[Provided records Boundary: Start]

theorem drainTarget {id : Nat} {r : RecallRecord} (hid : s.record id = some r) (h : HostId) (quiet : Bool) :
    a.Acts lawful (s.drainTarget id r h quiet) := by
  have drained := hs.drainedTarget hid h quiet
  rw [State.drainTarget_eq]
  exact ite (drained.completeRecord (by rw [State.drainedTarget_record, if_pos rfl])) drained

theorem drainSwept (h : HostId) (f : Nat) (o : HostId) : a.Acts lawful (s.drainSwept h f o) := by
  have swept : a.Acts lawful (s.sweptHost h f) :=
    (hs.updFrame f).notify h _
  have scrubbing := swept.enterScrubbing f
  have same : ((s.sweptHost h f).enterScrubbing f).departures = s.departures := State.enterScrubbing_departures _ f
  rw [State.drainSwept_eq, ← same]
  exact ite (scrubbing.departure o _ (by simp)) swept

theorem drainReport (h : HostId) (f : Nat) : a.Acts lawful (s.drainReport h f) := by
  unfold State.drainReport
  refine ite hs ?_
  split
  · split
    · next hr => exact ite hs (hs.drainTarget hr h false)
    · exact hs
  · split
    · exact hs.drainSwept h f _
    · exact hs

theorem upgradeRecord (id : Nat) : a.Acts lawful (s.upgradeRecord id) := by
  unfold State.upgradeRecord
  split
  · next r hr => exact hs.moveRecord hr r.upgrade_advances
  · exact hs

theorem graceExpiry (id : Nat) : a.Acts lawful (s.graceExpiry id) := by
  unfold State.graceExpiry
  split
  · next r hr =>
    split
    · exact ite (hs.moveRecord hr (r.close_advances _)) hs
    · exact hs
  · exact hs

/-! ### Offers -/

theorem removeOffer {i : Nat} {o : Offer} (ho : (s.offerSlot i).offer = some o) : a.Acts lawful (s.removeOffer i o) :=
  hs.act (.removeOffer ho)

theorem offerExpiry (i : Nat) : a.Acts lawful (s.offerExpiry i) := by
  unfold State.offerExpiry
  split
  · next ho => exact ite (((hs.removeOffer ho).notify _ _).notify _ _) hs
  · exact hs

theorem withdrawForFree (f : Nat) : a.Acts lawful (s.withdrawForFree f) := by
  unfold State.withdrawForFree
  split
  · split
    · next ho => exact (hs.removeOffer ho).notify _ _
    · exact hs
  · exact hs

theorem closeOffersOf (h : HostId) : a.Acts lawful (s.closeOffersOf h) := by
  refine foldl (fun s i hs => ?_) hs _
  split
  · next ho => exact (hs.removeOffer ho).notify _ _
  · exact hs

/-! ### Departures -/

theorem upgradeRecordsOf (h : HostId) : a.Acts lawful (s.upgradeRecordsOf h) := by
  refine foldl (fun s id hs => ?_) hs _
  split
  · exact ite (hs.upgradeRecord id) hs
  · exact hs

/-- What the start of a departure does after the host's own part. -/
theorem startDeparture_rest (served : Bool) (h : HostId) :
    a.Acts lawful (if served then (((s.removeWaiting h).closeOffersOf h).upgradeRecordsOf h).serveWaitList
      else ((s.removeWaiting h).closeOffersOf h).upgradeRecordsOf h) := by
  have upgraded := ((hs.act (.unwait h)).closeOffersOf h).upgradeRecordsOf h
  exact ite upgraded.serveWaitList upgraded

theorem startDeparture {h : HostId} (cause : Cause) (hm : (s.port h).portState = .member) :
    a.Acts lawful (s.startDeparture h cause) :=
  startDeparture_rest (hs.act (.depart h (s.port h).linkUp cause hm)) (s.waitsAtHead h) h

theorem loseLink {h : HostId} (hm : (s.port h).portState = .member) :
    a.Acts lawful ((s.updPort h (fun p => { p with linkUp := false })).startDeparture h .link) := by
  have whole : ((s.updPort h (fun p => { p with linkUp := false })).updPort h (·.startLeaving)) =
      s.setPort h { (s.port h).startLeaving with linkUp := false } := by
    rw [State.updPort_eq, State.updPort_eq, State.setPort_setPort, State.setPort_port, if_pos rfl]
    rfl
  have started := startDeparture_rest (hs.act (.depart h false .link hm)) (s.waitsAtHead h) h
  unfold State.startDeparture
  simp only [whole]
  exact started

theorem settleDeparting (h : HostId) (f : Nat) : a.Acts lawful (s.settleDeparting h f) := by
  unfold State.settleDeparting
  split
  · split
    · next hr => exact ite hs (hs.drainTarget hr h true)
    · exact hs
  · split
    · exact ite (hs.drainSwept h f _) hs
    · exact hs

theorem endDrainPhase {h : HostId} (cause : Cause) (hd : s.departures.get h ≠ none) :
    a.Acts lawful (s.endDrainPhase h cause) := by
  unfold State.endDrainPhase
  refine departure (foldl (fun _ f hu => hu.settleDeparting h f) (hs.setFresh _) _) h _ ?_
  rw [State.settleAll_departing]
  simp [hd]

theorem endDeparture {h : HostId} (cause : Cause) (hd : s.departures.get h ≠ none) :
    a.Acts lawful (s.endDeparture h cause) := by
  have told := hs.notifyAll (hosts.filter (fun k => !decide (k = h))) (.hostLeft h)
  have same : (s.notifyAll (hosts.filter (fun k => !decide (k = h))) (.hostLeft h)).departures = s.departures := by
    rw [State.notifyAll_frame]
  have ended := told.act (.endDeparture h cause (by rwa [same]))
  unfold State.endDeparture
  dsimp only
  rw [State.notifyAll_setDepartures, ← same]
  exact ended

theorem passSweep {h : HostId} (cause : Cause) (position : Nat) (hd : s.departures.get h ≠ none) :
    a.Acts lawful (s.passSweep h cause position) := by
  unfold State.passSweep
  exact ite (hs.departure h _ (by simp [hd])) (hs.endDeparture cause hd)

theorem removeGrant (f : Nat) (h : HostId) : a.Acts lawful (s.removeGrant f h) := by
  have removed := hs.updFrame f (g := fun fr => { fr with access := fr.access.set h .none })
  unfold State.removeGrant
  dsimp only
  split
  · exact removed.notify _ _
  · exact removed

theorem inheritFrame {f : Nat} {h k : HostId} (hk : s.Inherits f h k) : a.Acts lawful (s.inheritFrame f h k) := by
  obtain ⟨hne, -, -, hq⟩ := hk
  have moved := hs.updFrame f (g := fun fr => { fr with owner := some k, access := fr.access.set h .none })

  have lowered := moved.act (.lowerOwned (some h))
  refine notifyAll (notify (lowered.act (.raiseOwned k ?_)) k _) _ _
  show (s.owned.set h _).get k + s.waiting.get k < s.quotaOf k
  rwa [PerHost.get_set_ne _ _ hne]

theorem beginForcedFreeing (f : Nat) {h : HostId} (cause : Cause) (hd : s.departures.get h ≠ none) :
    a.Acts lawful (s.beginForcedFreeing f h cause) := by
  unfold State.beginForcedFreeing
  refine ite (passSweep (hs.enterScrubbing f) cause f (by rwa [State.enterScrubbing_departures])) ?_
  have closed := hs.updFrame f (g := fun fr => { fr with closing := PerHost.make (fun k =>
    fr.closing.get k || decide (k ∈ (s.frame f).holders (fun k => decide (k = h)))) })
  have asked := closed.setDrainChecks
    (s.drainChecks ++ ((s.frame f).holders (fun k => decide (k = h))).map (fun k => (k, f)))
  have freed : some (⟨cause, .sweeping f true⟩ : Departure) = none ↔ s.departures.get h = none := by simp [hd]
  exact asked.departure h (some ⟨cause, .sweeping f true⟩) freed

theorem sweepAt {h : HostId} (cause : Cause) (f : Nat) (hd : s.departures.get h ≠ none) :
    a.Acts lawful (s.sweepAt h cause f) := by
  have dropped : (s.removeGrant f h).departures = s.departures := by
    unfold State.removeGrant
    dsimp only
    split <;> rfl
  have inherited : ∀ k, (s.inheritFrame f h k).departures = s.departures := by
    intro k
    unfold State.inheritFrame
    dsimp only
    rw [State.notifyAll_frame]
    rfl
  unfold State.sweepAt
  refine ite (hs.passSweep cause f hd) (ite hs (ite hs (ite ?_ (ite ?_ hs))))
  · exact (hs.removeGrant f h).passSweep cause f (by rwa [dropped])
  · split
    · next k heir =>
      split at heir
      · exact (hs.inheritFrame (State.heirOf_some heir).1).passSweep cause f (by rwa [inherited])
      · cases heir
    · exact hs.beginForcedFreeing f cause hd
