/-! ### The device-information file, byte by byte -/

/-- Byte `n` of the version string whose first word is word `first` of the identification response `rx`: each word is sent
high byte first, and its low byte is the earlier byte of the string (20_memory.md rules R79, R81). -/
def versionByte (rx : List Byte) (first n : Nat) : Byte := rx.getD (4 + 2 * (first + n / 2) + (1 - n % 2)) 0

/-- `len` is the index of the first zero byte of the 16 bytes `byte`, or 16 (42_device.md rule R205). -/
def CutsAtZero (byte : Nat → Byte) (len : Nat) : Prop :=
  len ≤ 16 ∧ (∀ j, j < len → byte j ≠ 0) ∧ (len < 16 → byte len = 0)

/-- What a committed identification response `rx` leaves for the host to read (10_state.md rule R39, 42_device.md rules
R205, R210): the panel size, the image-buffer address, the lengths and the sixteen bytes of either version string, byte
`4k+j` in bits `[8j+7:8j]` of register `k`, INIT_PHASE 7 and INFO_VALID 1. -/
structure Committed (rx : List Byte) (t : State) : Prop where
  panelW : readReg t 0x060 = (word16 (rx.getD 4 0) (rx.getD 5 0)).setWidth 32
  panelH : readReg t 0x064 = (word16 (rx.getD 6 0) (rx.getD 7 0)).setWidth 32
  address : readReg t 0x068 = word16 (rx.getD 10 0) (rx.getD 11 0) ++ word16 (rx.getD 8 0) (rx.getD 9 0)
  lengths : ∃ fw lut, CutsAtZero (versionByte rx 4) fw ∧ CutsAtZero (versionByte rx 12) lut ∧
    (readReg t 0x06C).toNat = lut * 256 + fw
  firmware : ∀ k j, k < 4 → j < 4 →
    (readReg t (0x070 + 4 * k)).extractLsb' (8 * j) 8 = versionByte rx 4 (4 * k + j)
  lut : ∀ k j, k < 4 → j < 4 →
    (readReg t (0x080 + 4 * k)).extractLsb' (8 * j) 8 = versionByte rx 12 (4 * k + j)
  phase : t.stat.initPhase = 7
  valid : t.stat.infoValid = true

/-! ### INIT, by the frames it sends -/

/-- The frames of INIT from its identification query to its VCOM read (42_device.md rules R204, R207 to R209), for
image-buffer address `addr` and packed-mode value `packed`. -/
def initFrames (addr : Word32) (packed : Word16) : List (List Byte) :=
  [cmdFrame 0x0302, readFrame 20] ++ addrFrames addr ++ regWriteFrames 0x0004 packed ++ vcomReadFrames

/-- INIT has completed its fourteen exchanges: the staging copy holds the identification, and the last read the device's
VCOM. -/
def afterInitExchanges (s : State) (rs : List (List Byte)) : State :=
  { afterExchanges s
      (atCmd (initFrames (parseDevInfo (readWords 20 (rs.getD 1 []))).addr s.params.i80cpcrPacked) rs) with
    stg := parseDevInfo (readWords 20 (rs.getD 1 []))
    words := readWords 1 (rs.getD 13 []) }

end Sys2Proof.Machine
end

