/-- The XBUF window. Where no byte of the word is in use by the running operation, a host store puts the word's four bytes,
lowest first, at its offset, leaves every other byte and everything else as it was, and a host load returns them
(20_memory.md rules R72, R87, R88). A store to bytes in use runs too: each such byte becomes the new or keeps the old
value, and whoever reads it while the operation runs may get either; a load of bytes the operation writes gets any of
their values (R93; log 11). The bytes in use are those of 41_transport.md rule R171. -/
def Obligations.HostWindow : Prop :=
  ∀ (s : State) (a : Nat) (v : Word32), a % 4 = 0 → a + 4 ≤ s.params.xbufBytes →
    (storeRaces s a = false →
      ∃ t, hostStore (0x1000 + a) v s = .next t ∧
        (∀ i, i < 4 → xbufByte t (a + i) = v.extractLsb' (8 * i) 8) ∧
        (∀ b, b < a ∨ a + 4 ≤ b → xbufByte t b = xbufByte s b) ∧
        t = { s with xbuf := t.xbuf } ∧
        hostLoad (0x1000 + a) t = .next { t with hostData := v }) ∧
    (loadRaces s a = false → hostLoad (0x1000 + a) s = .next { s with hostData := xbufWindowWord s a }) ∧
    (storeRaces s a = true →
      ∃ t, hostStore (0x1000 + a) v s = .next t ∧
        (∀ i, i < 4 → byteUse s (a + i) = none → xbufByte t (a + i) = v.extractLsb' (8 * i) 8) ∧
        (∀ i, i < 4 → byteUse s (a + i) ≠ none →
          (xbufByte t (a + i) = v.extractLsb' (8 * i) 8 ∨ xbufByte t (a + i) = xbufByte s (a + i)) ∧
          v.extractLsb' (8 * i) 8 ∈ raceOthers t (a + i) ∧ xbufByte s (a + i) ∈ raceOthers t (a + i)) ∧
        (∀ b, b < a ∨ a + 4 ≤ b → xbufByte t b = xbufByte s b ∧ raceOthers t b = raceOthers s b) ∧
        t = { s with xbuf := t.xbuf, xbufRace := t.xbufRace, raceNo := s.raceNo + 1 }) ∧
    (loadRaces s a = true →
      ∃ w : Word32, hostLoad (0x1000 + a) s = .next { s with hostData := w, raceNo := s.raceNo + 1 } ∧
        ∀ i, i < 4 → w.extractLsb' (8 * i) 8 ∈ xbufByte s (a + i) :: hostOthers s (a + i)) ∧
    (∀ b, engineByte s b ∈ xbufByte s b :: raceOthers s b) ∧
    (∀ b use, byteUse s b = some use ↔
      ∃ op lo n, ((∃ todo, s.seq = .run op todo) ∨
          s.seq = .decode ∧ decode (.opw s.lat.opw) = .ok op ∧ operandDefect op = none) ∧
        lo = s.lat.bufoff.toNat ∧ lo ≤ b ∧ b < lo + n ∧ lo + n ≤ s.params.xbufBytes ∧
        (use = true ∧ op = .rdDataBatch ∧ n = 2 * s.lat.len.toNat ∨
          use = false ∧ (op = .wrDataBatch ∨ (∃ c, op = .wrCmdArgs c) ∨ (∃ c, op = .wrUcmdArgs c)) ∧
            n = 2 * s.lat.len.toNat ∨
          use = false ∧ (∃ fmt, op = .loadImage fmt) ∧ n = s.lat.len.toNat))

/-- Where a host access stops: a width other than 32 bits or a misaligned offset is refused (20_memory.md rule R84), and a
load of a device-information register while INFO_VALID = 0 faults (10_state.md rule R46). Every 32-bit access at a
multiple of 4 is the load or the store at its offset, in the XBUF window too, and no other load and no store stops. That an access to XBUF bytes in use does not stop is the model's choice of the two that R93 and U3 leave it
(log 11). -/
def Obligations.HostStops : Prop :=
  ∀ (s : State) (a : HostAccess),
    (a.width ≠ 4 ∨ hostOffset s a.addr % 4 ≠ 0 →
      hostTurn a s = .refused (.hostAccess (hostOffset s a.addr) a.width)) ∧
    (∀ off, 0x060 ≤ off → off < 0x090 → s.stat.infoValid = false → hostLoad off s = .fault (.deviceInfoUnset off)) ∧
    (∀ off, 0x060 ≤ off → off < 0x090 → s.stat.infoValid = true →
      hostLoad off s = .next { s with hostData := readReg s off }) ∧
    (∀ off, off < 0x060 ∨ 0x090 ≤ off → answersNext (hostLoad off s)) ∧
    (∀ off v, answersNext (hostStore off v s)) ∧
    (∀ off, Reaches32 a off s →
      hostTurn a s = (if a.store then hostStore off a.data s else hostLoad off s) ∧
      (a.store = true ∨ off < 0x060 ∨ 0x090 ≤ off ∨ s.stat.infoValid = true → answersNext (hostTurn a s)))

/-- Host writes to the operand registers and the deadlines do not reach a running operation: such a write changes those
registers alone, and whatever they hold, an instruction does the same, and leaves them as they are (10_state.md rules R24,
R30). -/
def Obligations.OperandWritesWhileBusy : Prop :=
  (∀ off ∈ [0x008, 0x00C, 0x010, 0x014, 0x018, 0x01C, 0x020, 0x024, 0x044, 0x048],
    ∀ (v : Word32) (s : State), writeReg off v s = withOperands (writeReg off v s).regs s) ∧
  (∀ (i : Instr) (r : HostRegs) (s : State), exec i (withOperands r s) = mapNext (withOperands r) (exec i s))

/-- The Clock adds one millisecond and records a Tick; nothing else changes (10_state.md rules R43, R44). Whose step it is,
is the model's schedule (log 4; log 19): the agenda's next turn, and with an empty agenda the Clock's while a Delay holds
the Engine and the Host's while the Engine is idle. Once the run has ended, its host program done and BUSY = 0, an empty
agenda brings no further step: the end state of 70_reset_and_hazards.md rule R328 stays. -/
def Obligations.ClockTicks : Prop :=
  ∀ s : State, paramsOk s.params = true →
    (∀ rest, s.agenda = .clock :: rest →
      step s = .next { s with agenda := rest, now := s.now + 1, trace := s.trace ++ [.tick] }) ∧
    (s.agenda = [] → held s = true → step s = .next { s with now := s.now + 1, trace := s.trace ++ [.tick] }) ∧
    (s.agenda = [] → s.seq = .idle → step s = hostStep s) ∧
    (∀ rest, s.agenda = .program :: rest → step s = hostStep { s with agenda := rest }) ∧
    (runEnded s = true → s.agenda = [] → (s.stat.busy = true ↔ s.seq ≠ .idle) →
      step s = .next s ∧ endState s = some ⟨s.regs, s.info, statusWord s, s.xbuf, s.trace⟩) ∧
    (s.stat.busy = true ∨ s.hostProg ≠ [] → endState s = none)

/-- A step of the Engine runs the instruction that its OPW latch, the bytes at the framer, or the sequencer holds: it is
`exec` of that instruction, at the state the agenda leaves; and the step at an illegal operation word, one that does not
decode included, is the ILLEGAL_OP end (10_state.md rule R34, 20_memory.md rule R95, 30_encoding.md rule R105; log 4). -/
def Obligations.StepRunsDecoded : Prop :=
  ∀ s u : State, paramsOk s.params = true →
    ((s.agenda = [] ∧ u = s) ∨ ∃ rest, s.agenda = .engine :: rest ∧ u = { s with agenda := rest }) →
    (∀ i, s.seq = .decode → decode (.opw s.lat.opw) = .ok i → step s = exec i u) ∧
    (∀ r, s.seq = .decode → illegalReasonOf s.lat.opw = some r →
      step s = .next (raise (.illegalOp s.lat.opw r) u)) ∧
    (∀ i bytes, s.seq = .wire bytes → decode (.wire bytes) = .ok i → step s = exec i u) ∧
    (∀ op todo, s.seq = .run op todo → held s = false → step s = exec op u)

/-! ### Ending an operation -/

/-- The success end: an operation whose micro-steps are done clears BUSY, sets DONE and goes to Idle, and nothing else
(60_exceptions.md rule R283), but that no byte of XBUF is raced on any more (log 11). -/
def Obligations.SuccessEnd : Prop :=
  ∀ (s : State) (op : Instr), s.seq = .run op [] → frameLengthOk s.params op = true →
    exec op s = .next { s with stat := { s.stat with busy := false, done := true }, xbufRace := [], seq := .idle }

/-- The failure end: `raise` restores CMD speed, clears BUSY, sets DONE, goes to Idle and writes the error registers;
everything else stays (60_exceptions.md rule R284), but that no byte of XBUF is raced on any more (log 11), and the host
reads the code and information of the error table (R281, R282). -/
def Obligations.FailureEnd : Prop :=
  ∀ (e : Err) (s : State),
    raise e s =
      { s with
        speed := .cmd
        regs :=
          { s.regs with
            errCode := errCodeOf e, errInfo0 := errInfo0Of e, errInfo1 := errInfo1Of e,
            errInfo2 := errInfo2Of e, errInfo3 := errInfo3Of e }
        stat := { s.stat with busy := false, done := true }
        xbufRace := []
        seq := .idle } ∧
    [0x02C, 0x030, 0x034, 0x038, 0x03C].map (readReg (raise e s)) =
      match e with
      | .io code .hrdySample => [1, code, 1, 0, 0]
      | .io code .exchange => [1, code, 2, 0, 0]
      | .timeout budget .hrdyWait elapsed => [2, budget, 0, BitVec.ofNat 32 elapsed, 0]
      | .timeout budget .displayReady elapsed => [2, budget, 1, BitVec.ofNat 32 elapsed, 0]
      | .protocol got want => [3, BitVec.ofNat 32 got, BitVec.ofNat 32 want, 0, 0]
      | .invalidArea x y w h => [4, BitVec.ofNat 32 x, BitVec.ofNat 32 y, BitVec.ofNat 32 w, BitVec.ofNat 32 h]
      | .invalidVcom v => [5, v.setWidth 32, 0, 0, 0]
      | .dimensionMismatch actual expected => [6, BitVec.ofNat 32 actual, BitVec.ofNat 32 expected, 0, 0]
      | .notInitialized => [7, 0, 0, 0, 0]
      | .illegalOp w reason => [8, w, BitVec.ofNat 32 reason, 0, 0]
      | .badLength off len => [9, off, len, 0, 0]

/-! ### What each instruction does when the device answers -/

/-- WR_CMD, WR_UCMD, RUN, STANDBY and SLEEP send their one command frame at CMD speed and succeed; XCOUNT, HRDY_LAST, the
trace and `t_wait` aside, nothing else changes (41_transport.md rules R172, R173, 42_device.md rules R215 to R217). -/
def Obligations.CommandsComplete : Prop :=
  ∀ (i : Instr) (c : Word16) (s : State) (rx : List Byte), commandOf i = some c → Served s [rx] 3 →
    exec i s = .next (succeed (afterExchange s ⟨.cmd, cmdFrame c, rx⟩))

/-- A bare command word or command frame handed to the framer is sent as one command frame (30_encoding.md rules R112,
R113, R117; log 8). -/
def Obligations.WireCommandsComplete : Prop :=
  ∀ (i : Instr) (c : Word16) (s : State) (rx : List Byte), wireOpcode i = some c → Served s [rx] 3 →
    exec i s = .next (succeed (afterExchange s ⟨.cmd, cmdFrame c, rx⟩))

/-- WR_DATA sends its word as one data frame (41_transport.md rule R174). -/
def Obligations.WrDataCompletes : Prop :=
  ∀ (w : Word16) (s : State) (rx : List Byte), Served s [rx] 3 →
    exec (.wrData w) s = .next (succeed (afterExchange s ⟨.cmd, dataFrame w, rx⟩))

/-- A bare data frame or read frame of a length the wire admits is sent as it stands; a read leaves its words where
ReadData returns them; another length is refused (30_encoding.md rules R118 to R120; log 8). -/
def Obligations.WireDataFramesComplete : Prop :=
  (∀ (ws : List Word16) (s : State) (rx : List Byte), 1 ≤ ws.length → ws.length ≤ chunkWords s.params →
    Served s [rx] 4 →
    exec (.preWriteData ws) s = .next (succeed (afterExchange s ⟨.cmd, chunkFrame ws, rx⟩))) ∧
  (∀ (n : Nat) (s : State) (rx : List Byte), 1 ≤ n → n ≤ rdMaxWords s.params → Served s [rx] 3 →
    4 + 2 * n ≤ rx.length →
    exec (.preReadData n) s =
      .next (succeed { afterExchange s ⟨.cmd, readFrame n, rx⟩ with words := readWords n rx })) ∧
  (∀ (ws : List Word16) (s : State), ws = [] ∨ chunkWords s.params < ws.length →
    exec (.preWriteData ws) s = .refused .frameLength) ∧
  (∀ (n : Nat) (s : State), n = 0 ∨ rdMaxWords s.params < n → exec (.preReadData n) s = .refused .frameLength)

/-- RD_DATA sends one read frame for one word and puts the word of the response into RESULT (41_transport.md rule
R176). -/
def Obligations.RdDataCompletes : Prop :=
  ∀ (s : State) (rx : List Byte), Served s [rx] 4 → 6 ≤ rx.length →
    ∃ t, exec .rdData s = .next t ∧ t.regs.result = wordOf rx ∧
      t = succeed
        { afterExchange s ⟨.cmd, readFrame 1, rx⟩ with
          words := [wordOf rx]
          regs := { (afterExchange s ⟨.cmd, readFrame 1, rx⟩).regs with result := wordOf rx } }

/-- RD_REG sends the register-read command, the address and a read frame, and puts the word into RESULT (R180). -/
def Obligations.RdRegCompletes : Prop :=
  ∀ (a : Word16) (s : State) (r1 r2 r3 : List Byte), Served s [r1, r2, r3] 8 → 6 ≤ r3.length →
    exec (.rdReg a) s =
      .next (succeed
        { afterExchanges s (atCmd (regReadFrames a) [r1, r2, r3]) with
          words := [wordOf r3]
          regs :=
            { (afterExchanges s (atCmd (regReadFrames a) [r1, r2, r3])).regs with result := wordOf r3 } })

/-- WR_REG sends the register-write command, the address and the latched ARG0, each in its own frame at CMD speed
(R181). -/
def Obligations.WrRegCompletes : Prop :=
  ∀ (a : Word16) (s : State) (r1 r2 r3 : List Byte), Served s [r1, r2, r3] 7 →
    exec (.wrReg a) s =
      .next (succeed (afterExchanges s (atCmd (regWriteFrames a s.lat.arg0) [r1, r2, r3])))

[Provided records Boundary: End]

**Problem description:** Repeat, word for word, the lines above between the line holding "exact ended" and the line holding "theorem removeGrant (f", inclusive; omit everything else.

**Answer to the exercise:**
  exact ended

theorem passSweep {h : HostId} (cause : Cause) (position : Nat) (hd : s.departures.get h ≠ none) :
    a.Acts lawful (s.passSweep h cause position) := by
  unfold State.passSweep
  exact ite (hs.departure h _ (by simp [hd])) (hs.endDeparture cause hd)

theorem removeGrant (f : Nat) (h : HostId) : a.Acts lawful (s.removeGrant f h) := by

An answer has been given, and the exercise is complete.